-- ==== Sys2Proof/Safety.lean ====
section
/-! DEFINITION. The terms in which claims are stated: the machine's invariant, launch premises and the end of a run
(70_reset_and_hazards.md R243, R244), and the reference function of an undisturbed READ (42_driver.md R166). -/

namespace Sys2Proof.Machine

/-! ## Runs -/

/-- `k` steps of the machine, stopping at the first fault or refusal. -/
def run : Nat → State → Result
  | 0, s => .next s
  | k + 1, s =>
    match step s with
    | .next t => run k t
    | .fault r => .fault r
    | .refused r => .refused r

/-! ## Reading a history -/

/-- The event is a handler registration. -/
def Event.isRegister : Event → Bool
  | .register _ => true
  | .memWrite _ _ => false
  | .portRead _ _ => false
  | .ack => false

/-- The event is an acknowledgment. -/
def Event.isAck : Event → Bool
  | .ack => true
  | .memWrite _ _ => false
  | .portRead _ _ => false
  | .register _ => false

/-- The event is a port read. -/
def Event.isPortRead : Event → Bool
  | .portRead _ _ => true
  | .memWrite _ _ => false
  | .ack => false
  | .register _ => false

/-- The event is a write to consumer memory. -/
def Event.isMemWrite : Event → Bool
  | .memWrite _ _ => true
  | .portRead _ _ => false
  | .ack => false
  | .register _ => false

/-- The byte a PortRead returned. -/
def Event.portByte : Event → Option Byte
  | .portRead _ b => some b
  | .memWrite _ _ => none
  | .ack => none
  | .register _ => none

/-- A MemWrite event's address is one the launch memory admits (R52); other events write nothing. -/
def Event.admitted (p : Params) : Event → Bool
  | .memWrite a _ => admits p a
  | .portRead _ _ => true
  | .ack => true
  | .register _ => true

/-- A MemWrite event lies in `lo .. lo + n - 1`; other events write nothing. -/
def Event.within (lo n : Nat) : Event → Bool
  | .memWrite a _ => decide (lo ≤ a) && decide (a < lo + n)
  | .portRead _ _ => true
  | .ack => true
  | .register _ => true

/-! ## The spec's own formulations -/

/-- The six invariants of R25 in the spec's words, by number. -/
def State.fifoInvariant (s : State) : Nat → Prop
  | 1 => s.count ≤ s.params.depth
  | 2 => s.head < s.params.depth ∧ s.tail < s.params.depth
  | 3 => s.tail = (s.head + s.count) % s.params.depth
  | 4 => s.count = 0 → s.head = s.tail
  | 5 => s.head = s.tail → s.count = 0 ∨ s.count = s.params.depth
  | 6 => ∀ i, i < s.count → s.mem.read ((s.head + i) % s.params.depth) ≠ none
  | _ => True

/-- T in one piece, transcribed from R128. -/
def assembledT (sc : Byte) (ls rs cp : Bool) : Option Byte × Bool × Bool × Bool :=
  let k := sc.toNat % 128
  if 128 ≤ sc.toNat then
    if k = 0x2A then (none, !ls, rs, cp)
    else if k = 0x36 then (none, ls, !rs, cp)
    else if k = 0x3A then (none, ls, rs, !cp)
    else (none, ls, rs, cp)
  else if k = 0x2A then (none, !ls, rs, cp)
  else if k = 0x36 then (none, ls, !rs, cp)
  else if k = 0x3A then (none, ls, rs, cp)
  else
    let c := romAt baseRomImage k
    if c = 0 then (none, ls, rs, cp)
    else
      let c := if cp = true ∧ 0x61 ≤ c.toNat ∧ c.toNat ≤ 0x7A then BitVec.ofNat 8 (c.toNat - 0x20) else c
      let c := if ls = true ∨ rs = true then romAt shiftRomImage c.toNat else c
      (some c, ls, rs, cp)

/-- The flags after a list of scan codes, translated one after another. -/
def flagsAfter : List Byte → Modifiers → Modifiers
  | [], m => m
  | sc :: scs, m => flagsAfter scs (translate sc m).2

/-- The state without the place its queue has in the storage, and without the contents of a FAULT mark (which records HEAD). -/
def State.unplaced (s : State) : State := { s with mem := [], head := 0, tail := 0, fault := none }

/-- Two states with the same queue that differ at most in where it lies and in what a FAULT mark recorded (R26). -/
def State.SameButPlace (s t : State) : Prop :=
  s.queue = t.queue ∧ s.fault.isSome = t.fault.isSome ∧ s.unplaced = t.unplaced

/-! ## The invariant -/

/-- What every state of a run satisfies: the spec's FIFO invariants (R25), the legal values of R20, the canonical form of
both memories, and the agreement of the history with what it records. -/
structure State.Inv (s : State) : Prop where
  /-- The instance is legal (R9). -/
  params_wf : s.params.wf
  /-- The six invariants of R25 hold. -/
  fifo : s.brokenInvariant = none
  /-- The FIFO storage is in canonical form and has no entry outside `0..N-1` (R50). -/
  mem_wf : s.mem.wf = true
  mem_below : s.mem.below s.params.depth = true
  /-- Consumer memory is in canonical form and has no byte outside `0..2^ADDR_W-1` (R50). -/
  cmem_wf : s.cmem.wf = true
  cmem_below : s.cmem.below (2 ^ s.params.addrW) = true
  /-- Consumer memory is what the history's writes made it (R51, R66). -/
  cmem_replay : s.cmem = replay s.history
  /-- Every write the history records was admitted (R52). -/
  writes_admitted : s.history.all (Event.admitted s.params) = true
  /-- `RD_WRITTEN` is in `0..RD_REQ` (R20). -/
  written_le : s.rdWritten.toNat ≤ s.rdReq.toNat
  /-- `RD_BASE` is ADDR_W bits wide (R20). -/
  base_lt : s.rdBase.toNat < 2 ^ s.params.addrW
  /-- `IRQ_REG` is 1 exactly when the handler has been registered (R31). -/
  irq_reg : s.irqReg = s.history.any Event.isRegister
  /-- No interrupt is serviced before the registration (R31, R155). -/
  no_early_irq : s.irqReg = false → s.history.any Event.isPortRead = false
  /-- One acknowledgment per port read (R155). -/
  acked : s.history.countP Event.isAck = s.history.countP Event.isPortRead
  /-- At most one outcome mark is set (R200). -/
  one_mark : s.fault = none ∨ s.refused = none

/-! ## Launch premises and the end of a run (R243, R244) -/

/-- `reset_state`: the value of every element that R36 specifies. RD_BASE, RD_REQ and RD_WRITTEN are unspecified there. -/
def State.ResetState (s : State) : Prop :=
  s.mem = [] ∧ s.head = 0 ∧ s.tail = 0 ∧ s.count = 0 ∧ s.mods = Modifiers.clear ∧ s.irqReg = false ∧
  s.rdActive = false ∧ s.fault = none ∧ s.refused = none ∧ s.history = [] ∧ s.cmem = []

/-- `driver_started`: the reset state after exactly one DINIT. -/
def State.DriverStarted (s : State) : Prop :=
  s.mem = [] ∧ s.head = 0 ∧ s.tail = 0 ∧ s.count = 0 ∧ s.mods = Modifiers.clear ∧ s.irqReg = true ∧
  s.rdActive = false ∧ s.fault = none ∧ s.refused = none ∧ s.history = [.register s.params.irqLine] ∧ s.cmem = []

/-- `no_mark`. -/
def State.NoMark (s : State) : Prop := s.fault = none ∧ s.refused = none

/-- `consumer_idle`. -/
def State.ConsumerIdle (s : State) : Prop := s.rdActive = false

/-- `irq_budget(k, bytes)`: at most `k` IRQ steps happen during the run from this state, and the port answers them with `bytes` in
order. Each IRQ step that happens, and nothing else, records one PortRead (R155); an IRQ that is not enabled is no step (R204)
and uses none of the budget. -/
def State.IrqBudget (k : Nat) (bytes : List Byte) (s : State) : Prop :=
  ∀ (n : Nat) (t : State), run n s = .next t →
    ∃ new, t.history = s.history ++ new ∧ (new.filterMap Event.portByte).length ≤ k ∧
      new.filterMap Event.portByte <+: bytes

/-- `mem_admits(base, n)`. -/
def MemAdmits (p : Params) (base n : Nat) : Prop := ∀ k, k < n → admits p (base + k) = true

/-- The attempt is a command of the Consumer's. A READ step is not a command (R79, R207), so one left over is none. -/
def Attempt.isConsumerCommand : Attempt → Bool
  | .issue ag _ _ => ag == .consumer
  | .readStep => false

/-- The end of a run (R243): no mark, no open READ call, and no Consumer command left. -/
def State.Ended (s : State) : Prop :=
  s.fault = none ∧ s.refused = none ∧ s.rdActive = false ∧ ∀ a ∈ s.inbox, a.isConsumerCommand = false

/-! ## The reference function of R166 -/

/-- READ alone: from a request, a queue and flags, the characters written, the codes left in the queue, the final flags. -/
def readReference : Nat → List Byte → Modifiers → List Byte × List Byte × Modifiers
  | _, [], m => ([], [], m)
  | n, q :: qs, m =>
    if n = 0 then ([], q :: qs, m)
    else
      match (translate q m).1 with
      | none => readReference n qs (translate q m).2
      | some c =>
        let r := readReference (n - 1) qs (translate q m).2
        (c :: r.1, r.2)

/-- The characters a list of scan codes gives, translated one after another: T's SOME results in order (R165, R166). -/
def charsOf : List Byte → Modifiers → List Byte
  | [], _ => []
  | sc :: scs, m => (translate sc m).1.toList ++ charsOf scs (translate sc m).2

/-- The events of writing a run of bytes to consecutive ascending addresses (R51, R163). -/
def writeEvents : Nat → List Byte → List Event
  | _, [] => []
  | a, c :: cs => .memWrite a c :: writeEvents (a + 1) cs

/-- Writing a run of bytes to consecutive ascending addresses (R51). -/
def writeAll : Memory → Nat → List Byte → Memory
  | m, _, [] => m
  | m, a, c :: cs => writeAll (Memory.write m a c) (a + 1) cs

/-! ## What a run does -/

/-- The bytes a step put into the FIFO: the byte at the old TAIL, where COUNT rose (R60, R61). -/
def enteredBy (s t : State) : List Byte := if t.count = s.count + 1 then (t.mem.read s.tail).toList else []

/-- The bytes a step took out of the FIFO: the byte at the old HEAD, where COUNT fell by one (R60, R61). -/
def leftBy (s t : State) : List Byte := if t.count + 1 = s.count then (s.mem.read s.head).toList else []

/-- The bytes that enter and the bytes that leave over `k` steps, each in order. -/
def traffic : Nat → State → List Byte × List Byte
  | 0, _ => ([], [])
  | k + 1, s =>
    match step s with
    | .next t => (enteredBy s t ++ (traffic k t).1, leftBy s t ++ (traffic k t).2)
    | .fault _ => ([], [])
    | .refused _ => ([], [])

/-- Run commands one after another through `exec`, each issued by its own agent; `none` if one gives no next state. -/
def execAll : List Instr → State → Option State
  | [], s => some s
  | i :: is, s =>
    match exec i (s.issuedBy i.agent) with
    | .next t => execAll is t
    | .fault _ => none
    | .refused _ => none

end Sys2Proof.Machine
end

==

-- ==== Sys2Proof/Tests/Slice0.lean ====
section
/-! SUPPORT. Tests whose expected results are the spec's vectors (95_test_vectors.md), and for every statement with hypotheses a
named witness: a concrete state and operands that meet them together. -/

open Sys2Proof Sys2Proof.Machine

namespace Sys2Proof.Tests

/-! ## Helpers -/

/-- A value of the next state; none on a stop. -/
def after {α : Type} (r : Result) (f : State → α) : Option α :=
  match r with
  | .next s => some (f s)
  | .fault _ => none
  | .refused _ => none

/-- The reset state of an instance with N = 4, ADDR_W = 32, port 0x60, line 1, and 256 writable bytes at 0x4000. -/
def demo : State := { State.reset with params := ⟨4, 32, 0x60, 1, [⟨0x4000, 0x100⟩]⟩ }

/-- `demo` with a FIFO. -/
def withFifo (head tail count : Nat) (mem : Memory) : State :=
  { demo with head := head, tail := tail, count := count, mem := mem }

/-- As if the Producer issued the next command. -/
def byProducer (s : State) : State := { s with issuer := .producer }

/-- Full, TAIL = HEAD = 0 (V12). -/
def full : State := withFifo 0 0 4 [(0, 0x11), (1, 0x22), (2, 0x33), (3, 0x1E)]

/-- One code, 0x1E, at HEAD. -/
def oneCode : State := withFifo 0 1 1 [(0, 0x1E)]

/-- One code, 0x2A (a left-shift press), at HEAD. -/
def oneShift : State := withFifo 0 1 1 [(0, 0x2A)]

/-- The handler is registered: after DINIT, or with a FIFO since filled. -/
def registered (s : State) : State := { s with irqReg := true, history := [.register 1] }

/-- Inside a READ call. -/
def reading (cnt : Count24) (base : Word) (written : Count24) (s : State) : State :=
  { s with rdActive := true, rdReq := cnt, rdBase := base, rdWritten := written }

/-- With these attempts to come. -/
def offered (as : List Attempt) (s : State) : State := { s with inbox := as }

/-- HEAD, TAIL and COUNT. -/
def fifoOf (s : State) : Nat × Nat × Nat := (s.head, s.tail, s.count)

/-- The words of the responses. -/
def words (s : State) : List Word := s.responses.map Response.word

### WHAT IS NEEDED:
Return word for word the lines above from the line with "c) (a + 1) cs" to the line with "rose (R60, R61). -/", including both and leaving out all others.

### OUTPUT FOR THIS EXERCISE:
  | m, a, c :: cs => writeAll (Memory.write m a c) (a + 1) cs

/-! ## What a run does -/

/-- The bytes a step put into the FIFO: the byte at the old TAIL, where COUNT rose (R60, R61). -/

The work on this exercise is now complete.